Stored items:

-*-

/-- In a sequence of pieces of one length k, element j of piece i stands at k * i + j. -/
theorem getElem?_flatMap_range {n i j : Nat} (hi : i < n) (hj : j < k) :
    ((List.range n).flatMap f)[k * i + j]? = (f i)[j]? := by
  induction n with
  | zero => omega
  | succ n ih =>
    have before := length_flatMap_range hf n
    rw [List.range_succ, List.flatMap_append, List.flatMap_singleton]
    obtain h | rfl : i < n ∨ i = n := by omega
    · have inside : k * i + j < k * n := calc
        k * i + j < k * i + k := by omega
        _ = k * (i + 1) := rfl
        _ ≤ k * n := Nat.mul_le_mul_left k h
      rw [List.getElem?_append_left (by omega), ih h]
    · rw [List.getElem?_append_right (by omega), before, Nat.add_sub_cancel_left]

end

/-- The channels of a cell in the order in which the host streams them. -/
def cellChannels (s : State) (row col : Nat) : List Byte :=
  let color := readCell s.scale col row s.canvas
  [color.r, color.g, color.b]

/-- One row of the stream, from left to right. -/
def rowStream (s : State) (row : Nat) : List Byte := (List.range (canvasSide s.scale)).flatMap (cellChannels s row)

theorem canvasStream_eq (s : State) : canvasStream s = (List.range (canvasSide s.scale)).flatMap (rowStream s) := rfl

theorem length_cellChannels (s : State) (row col : Nat) : (cellChannels s row col).length = 3 := rfl

theorem length_rowStream (s : State) (row : Nat) : (rowStream s row).length = 3 * canvasSide s.scale :=
  length_flatMap_range (length_cellChannels s row) _

/-- Channel j of a cell stands in the stream at three times the cell's linear index, and j further. -/
theorem canvasStream_getElem? {s : State} {col row j : Nat} (hc : col < canvasSide s.scale) (hr : row < canvasSide s.scale)
    (hj : j < 3) : (canvasStream s)[3 * cellIndex s.scale col row + j]? = (cellChannels s row col)[j]? := by
  have place : 3 * cellIndex s.scale col row + j = 3 * canvasSide s.scale * row + (3 * col + j) := by
    unfold cellIndex
    ring
  rw [place, canvasStream_eq, getElem?_flatMap_range (length_rowStream s) hr (by omega), rowStream,
    getElem?_flatMap_range (length_cellChannels s row) hc hj]

/-- Settles O45: the stream is W rows of W cells of three channels. -/
theorem canvasStreamIsRowMajor : Obligations.CanvasStreamIsRowMajor := by
  intro s
  refine ⟨(length_flatMap_range (length_rowStream s) _).trans (Nat.mul_assoc ..), fun col row hc hr => ?_⟩
  exact ⟨_, _, _, canvasRead_of_lt ⟨hc, hr⟩, canvasStream_getElem? (j := 0) hc hr (by decide),
    canvasStream_getElem? (j := 1) hc hr (by decide), canvasStream_getElem? (j := 2) hc hr (by decide)⟩

end Sys2Proof.Machine
end

section
/-! The encoder and the decoder are inverse to each other on the words of the opcode map, and an illegal word is none of them
(spec 30_encoding.md R60 to R70). -/

namespace Sys2Proof

/-- Decoding undoes encoding: the opcode of each command picks its own row, its reserved bits are 0, and its fields come back. -/
theorem decode_encode (i : Instr) : decode (encode i) = .ok i := by
  rw [decode_eq_ok]
  cases i <;> simp [encode]

/-- An accepted word is put together from its own fields, so it is the word of the command that they make. -/
theorem encode_of_decode {cmd : Word} {i : Instr} (h : decode cmd = .ok i) : encode i = cmd := by
  obtain ⟨ho, hr, rfl⟩ | ⟨ho, hr, rfl⟩ | ⟨ho, hr, rfl⟩ | ⟨ho, hr, rfl⟩ | ⟨ho, hr, rfl⟩ | ⟨ho, hr, rfl⟩ | ⟨ho, hr, rfl⟩ |
    ⟨ho, hr, rfl⟩ := decode_eq_ok.mp h
  · exact wordW_of_fields ho hr
  · exact wordN_of_fields ho hr
  · exact wordP_of_fields ho hr
  · exact wordN_of_fields ho hr
  · exact wordN_of_fields ho hr
  · exact wordN_of_fields ho hr
  · exact wordS_of_fields ho hr
  · exact wordS_of_fields ho hr

/-- Settles O1. -/
theorem decodeOfEncode : Obligations.DecodeOfEncode :=
  decode_encode

/-- Settles O2. -/
theorem encodeOfDecode : Obligations.EncodeOfDecode :=
  fun _ _ => encode_of_decode

/-- Settles O3: the test `cmd & mask = match` of each row says that the opcode is the row's and the reserved bits of its format
are 0, which is when `decode_eq_ok` gives the row's command. -/
theorem decodeAcceptsExactlyTheOpcodeMap : Obligations.DecodeAcceptsExactlyTheOpcodeMap := by
  intro cmd
  refine ⟨Iff.trans ?_ (matches_formatW (op := 0x01#8)).symm, Iff.trans ?_ (matches_formatN (op := 0x02#8)).symm,
    Iff.trans ?_ (matches_formatP (op := 0x03#8)).symm, Iff.trans ?_ (matches_formatN (op := 0x04#8)).symm,
    Iff.trans ?_ (matches_formatN (op := 0x05#8)).symm, Iff.trans ?_ (matches_formatN (op := 0x06#8)).symm,
    Iff.trans ?_ (matches_formatS (op := 0x07#8)).symm, Iff.trans ?_ (matches_formatS (op := 0x08#8)).symm⟩ <;>
    simp [decode_eq_ok]

/-- Settles O5: closed words. -/
theorem sampleWordsDecode : Obligations.SampleWordsDecode := by
  unfold Obligations.SampleWordsDecode
  decide

/-- R70's condition on a word: an opcode that is not assigned, or a 1 in a reserved bit of the opcode's format. -/
def IsIllegal (cmd : Word) : Prop :=
  opcodeOf cmd = 0x00#8 ∨ 0x09#8 ≤ opcodeOf cmd ∨
    (opcodeOf cmd = 0x01#8 ∧ reservedW cmd ≠ 0#8) ∨
    ((opcodeOf cmd = 0x02#8 ∨ opcodeOf cmd = 0x04#8 ∨ opcodeOf cmd = 0x05#8 ∨ opcodeOf cmd = 0x06#8) ∧
      reservedN cmd ≠ 0#24) ∨
    (opcodeOf cmd = 0x03#8 ∧ reservedP cmd ≠ 0#14) ∨
    ((opcodeOf cmd = 0x07#8 ∨ opcodeOf cmd = 0x08#8) ∧ reservedS cmd ≠ 0#16)

/-- An accepted word has an assigned opcode and reserved bits 0. -/
theorem not_isIllegal_of_decode {cmd : Word} {i : Instr} (h : decode cmd = .ok i) : ¬ IsIllegal cmd := by
  unfold IsIllegal
  obtain ⟨ho, hr, -⟩ | ⟨ho, hr, -⟩ | ⟨ho, hr, -⟩ | ⟨ho, hr, -⟩ | ⟨ho, hr, -⟩ | ⟨ho, hr, -⟩ | ⟨ho, hr, -⟩ |
    ⟨ho, hr, -⟩ := decode_eq_ok.mp h <;> simp [ho, hr]

end Sys2Proof

namespace Sys2Proof.Machine

/-- Settles O6: an illegal word decodes to no command, and then the step is the raise of `IllegalCommand`. -/
theorem illegalWordRaisesIllegalCommand : Obligations.IllegalWordRaisesIllegalCommand := by
  intro s cmd rest hport (illegal : IsIllegal cmd)
  cases h : decode cmd with
  | ok i => exact absurd illegal (not_isIllegal_of_decode h)
  | error r => exact (step_of_command hport).trans (runCommand_of_reject h _)

end Sys2Proof.Machine
end

section
/-! The word of a command as its opcode with its operands in their places, and the assembler's table (spec 30_encoding.md R63 to
R66, R78, R79). -/

namespace Sys2Proof

section
variable (op : BitVec 8)

theorem wordW_eq_or (w : BitVec 16) : wordW op w = wordN op ||| w.setWidth 32 := by
  ext i hi
  simp [wordW, wordN]
  grind

theorem wordP_eq_or (x y : BitVec 5) : wordP op x y = wordN op ||| (y.setWidth 32 <<< 5) ||| x.setWidth 32 := by
  ext i hi
  simp [wordP, wordN]
  grind

theorem wordS_eq_or (s : BitVec 8) : wordS op s = wordN op ||| s.setWidth 32 := by
  ext i hi
  simp [wordS, wordN]
  grind

/-- The word of an operand that is written as a number inside its range (R78). -/
theorem wordW_ofNat {w : Nat} (h : w ≤ 0xFFFF) : wordW op (BitVec.ofNat 16 w) = wordN op ||| BitVec.ofNat 32 w := by
  rw [wordW_eq_or, BitVec.setWidth_ofNat_of_le_of_lt (by decide) (by omega)]

theorem wordP_ofNat {x y : Nat} (hx : x ≤ 31) (hy : y ≤ 31) :
    wordP op (BitVec.ofNat 5 x) (BitVec.ofNat 5 y) =
      wordN op ||| (BitVec.ofNat 32 y <<< 5) ||| BitVec.ofNat 32 x := by
  rw [wordP_eq_or, BitVec.setWidth_ofNat_of_le_of_lt (by decide) (by omega),
    BitVec.setWidth_ofNat_of_le_of_lt (by decide) (by omega)]

theorem wordS_ofNat {s : Nat} (h : s ≤ 255) : wordS op (BitVec.ofNat 8 s) = wordN op ||| BitVec.ofNat 32 s := by
  rw [wordS_eq_or, BitVec.setWidth_ofNat_of_le_of_lt (by decide) (by omega)]

end

/-- Settles O4. -/
theorem commandWordsOfOperands : Obligations.CommandWordsOfOperands :=
  fun w x y s => ⟨wordW_eq_or 0x01#8 w, rfl, wordP_eq_or 0x03#8 x y, rfl, rfl, rfl, wordS_eq_or 0x07#8 s,
    wordS_eq_or 0x08#8 s⟩

end Sys2Proof

namespace Sys2Proof.Machine

/-- A statement gives its words inside the range `P` of its operands, and none outside it. -/
theorem assemble_eq_ite {line : AsmLine} {words : List Word} {P : Prop} [Decidable P]
    (range : line.wellFormed = true ↔ P) (inside : P → (expandLine line).map encode = words) :
    assemble line = if P then some words else none := by
  unfold assemble
  by_cases h : P
  · rw [if_pos h, if_pos (range.mpr h), inside h]
  · rw [if_neg h, if_neg (mt range.mp h)]

/-- Settles O46: a statement without operands is a closed fact; one with operands has the word of its format. -/
theorem assemblerTable : Obligations.AssemblerTable := by
  refine ⟨fun w => ?expand, rfl, fun x y => ?drawpx, rfl, rfl, rfl, fun s => ?clear, fun s => ?extract, rfl,
    fun s => ?render⟩
  case expand => exact assemble_eq_ite decide_eq_true_iff fun h => congrArg ([·]) (wordW_ofNat 0x01#8 h)
  case drawpx =>
    exact assemble_eq_ite (by simp [AsmLine.wellFormed]) fun ⟨hx, hy⟩ => congrArg ([·]) (wordP_ofNat 0x03#8 hx hy)
  case clear => exact assemble_eq_ite decide_eq_true_iff fun h => congrArg ([·]) (wordS_ofNat 0x07#8 h)
  case extract => exact assemble_eq_ite decide_eq_true_iff fun h => congrArg ([·]) (wordS_ofNat 0x08#8 h)
  case render => exact assemble_eq_ite decide_eq_true_iff fun h => congrArg ([·, _]) (wordS_ofNat 0x07#8 h)

end Sys2Proof.Machine
end

section
/-! Bit 15 of a palette word and the whole of entry 0 do not enter UNPACK (spec 30_encoding.md R77, 41_bitmap_tile_decoder.md
R107). -/

namespace Sys2Proof.Machine

/-- Bit 15 is in none of the three channel fields (spec 40_palette_expander.md R91). -/
theorem decodeColor_mask (w : Hword) : decodeColor (w &&& 0x7FFF#16) = decodeColor w := by
  have ones : ∀ k ∈ [0, 5, 10], (0x7FFF#16).extractLsb' k 5 = BitVec.allOnes 5 := by decide
  have field : ∀ k ∈ [0, 5, 10], (w &&& 0x7FFF#16).extractLsb' k 5 = w.extractLsb' k 5 := fun k hk => by
    rw [BitVec.extractLsb'_and, ones k hk, BitVec.and_allOnes]
  unfold decodeColor
  rw [field 0 (by decide), field 5 (by decide), field 10 (by decide)]

section
variable {palette palette' : Vector Hword 16}
  (h : ∀ i (hi : i < 16), 1 ≤ i → palette[i] &&& 0x7FFF#16 = palette'[i] &&& 0x7FFF#16)
include h

/-- Index 0 looks at no entry, and any other at the colour bits of its own. -/
theorem drawIndex_congr (scale : BitVec 8) (x y : Nat) (i : BitVec 4) (canvas : List (Nat × Color)) :
    drawIndex palette scale x y i canvas = drawIndex palette' scale x y i canvas := by
  by_cases hi : i = 0#4
  · rw [hi, drawIndex_transparent, drawIndex_transparent]
  · have pos : 1 ≤ i.toNat := Nat.pos_of_ne_zero fun e => hi (BitVec.eq_of_toNat_eq e)
    rw [drawIndex_opaque _ _ _ _ hi, drawIndex_opaque _ _ _ _ hi, ← decodeColor_mask, h i.toNat i.isLt pos,
      decodeColor_mask]

theorem unpackCanvas_congr (bitmap : Vector Byte 512) (scale : BitVec 8) (canvas : List (Nat × Color)) :
    unpackCanvas bitmap palette scale canvas = unpackCanvas bitmap palette' scale canvas := by
  simp only [unpackCanvas_eq, unpackByte_eq, drawIndex_congr h]

end

/-- Settles O20: the two runs of UNPACK compute the same canvas. -/
theorem unusedPaletteBitsHaveNoEffect : Obligations.UnusedPaletteBitsHaveNoEffect := by
  intro s palette h
  have same := unpackCanvas_congr h s.bitmap s.scale s.canvas
  exact ⟨_, rfl, congrArg (fun canvas => conclude (.done (({ s with palette } : State).setCanvas canvas))) same⟩

end Sys2Proof.Machine
end

section
/-! LOAD and RENDER run the stages of EXTRACT as commands of their own: each command adds a response and a write of `STATUS.ERR`,
and no stage looks at either (spec 30_encoding.md R79, 44_extract_sequence.md R160). -/

namespace Sys2Proof.Machine

theorem Stage.andThen_eq_done {x : Stage} {next : State → Stage} {u : State} :
    x.andThen next = .done u ↔ ∃ t, x = .done t ∧ next t = .done u := by
  cases x <;> simp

-*-

> _EXERCISE BRIEF_:
Which lines above run from the one containing "unfold assemble" down to the one containing "exact assemble_eq_ite (by"? Repeat exactly those, both ends included, and nothing else.

> _RESPONSE BOX_:
  unfold assemble
  by_cases h : P
  · rw [if_pos h, if_pos (range.mpr h), inside h]
  · rw [if_neg h, if_neg (mt range.mp h)]

/-- Settles O46: a statement without operands is a closed fact; one with operands has the word of its format. -/
theorem assemblerTable : Obligations.AssemblerTable := by
  refine ⟨fun w => ?expand, rfl, fun x y => ?drawpx, rfl, rfl, rfl, fun s => ?clear, fun s => ?extract, rfl,
    fun s => ?render⟩
  case expand => exact assemble_eq_ite decide_eq_true_iff fun h => congrArg ([·]) (wordW_ofNat 0x01#8 h)
  case drawpx =>
    exact assemble_eq_ite (by simp [AsmLine.wellFormed]) fun ⟨hx, hy⟩ => congrArg ([·]) (wordP_ofNat 0x03#8 hx hy)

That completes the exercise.